- _Entries provided_
theorem execLinkTimeExchange_keeps {s₀ : State} (p : Fin 2) (t1 : BitVec 64) (t2 : BitVec 64) (t3 : BitVec 64) (t4 :
    BitVec 64) {s : State} (h₀ : Keeps s₀ s) :
    KeepsOut s₀ (execLinkTimeExchange p t1 t2 t3 t4 s) := by
  unfold execLinkTimeExchange
  apply KeepsOut.ite
  · apply KeepsOut.next; assumption
  extract_lets +onlyGivenNames x0; refine Keeps.cut s₀ x0 ?_ fun h1 => ?_
  · unfold x0
    apply dropExchange_keeps; assumption
  clear_value x0; extract_lets +onlyGivenNames x2; extract_lets +onlyGivenNames x3; extract_lets +onlyGivenNames x4
  extract_lets +onlyGivenNames x5; refine Keeps.cut s₀ x5 ?_ fun h6 => ?_
  · unfold x5
    apply setF_keeps; assumption
  clear_value x5; apply KeepsOut.ite
  · apply KeepsOut.next; assumption
  extract_lets +onlyGivenNames x7; refine Keeps.cut s₀ x7 ?_ fun h8 => ?_
  · unfold x7
    apply setF_keeps; apply setF_keeps; assumption
  clear_value x7; extract_lets +onlyGivenNames x9; extract_lets +onlyGivenNames x10; extract_lets +onlyGivenNames x11
  extract_lets +onlyGivenNames x12; refine Keeps.cut s₀ x12 ?_ fun h13 => ?_
  · unfold x12
    apply setPort_keeps; assumption
  clear_value x12; extract_lets +onlyGivenNames x14; refine Keeps.cut s₀ x14 ?_ fun h15 => ?_
  · unfold x14
    apply Keeps.ite
    · apply setLock_keeps; assumption
    apply Keeps.ite
    · apply setLock_keeps; assumption
    assumption
  clear_value x14; extract_lets +onlyGivenNames x16; apply KeepsOut.ite
  · apply KeepsOut.next; apply stepTime_keeps; assumption
  apply KeepsOut.ite
  · apply KeepsOut.next; apply setF_keeps; apply Keeps.upd₀; assumption
  apply KeepsOut.next; apply Keeps.upd₀; assumption

theorem takeEdge_keeps {s₀ : State} {s : State} (p : Fin 2) (c : Nat) (n : Fin 4) (t : Nat) (h₀ : Keeps s₀ s) :
    Keeps s₀ (State.takeEdge s p c n t) := by
  unfold State.takeEdge
  extract_lets +onlyGivenNames x0; extract_lets +onlyGivenNames x1; refine Keeps.cut s₀ x1 ?_ fun h2 => ?_
  · unfold x1
    apply Keeps.upd₀; assumption
  clear_value x1; apply Keeps.ite
  · apply setGen_keeps; assumption
  assumption

theorem execSyncEdgeTime_keeps {s₀ : State} (p : Fin 2) (v : Fin 2) (n : Fin 4) {s : State} (h₀ : Keeps s₀ s) :
    KeepsOut s₀ (execSyncEdgeTime p v n s) := by
  unfold execSyncEdgeTime
  split
  · apply KeepsOut.next; assumption
  rename_i r0 r1 r2 r3; refine Keeps.cut s₀ r2 (KeepsOptSnd.of r3 ?_) fun h4 => ?_
  · apply takeMsg_keeps; assumption
  apply KeepsOut.ite
  · apply KeepsOut.next; assumption
  apply KeepsOut.next; apply Keeps.ite
  · assumption
  apply takeEdge_keeps; assumption

theorem execWindowOpenInbound_keeps {s₀ : State} (b : Fin 2) {s : State} (h₀ : Keeps s₀ s) :
    KeepsOut s₀ (execWindowOpenInbound b s) := by
  unfold execWindowOpenInbound
  split
  · apply KeepsOut.next; assumption
  extract_lets +onlyGivenNames x0; apply KeepsOut.ite
  · apply KeepsOut.next; apply finish_keeps; assumption
  extract_lets +onlyGivenNames x1; extract_lets +onlyGivenNames x2; apply KeepsOut.next; apply finish_keeps
  apply setIw_keeps; assumption

theorem beginClose_keeps {s₀ : State} {s : State} (n : Fin 32) (closer : Option (Nat × Nat)) (h₀ : Keeps s₀ s) :
    Keeps s₀ (State.beginClose s n closer) := by
  unfold State.beginClose
  extract_lets +onlyGivenNames x0; apply Keeps.ite
  · assumption
  apply drainWin_keeps; apply closeNotices_keeps; apply setIw_keeps; assumption

theorem execWindowCloseInbound_keeps {s₀ : State} (b : Fin 2) {s : State} (h₀ : Keeps s₀ s) :
    KeepsOut s₀ (execWindowCloseInbound b s) := by
  unfold execWindowCloseInbound
  split
  · apply KeepsOut.next; assumption
  extract_lets +onlyGivenNames x0; extract_lets +onlyGivenNames x1; apply KeepsOut.ite
  · apply KeepsOut.next; apply finish_keeps; assumption
  apply KeepsOut.ite
  · apply KeepsOut.next; apply finish_keeps; assumption
  split
  · apply KeepsOut.next; apply finish_keeps; assumption
  · apply KeepsOut.ite
    · apply KeepsOut.next; apply finish_keeps; assumption
    apply KeepsOut.next; apply setIw_keeps; apply accept_keeps; assumption
  apply KeepsOut.next; apply beginClose_keeps; apply accept_keeps; assumption

theorem execWindowOpenOutbound_keeps {s₀ : State} (b : Fin 2) {s : State} (h₀ : Keeps s₀ s) :
    KeepsOut s₀ (execWindowOpenOutbound b s) := by
  unfold execWindowOpenOutbound
  split
  · apply KeepsOut.next; assumption
  extract_lets +onlyGivenNames x0; extract_lets +onlyGivenNames x1; apply KeepsOut.ite
  · apply KeepsOut.next; apply finish_keeps; assumption
  apply KeepsOut.ite
  · apply KeepsOut.next; apply finish_keeps; assumption
  extract_lets +onlyGivenNames x2; extract_lets +onlyGivenNames x3; apply KeepsOut.ite
  · apply KeepsOut.next; apply finish_keeps; assumption
  apply KeepsOut.ite
  · apply KeepsOut.next; apply finish_keeps; assumption
  split
  · apply KeepsOut.next; apply finish_keeps; assumption
  extract_lets +onlyGivenNames x4; apply KeepsOut.next; apply finish_keeps; apply setOb_keeps; assumption

theorem execWindowCloseOutbound_keeps {s₀ : State} (b : Fin 2) {s : State} (h₀ : Keeps s₀ s) :
    KeepsOut s₀ (execWindowCloseOutbound b s) := by
  unfold execWindowCloseOutbound
  split
  · apply KeepsOut.next; assumption
  extract_lets +onlyGivenNames x0; apply KeepsOut.ite
  · apply KeepsOut.next; apply finish_keeps; assumption
  split
  · apply KeepsOut.next; apply finish_keeps; assumption
  apply KeepsOut.next; apply finish_keeps; apply setOb_keeps; assumption

theorem execCloseNotice_keeps {s₀ : State} (b : LinkSet) {s : State} (h₀ : Keeps s₀ s) :
    KeepsOut s₀ (execCloseNotice b s) := by
  unfold execCloseNotice
  split
  · apply KeepsOut.next; assumption
  rename_i r0 r1 r2 r3; refine Keeps.cut s₀ r2 (KeepsOptSnd.of r3 ?_) fun h4 => ?_
  · apply takeMsg_keeps; assumption
  apply KeepsOut.ite
  · apply KeepsOut.next; assumption
  apply KeepsOut.ite
  · apply KeepsOut.next; assumption
  extract_lets +onlyGivenNames x5; apply KeepsOut.next; apply Keeps.foldl
  · assumption
  intro u6 u7 h8; apply setOb_keeps; assumption

theorem execWindowCloseDeadline_keeps {s₀ : State} (n : Fin 32) {s : State} (h₀ : Keeps s₀ s) :
    KeepsOut s₀ (execWindowCloseDeadline n s) := by
  unfold execWindowCloseDeadline
  extract_lets +onlyGivenNames x0; apply KeepsOut.ite
  · apply KeepsOut.next; assumption
  apply KeepsOut.next; apply closeWinNow_keeps; assumption

end Sys2Proof
end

- _What you will do_
Wherever the string "refine" appears in the listing above, show the whole line.

- _Result_
  extract_lets +onlyGivenNames x0; refine Keeps.cut s₀ x0 ?_ fun h1 => ?_
  extract_lets +onlyGivenNames x5; refine Keeps.cut s₀ x5 ?_ fun h6 => ?_
  extract_lets +onlyGivenNames x7; refine Keeps.cut s₀ x7 ?_ fun h8 => ?_
  extract_lets +onlyGivenNames x12; refine Keeps.cut s₀ x12 ?_ fun h13 => ?_
  clear_value x12; extract_lets +onlyGivenNames x14; refine Keeps.cut s₀ x14 ?_ fun h15 => ?_
  extract_lets +onlyGivenNames x0; extract_lets +onlyGivenNames x1; refine Keeps.cut s₀ x1 ?_ fun h2 => ?_
  rename_i r0 r1 r2 r3; refine Keeps.cut s₀ r2 (KeepsOptSnd.of r3 ?_) fun h4 => ?_
  rename_i r0 r1 r2 r3; refine Keeps.cut s₀ r2 (KeepsOptSnd.of r3 ?_) fun h4 => ?_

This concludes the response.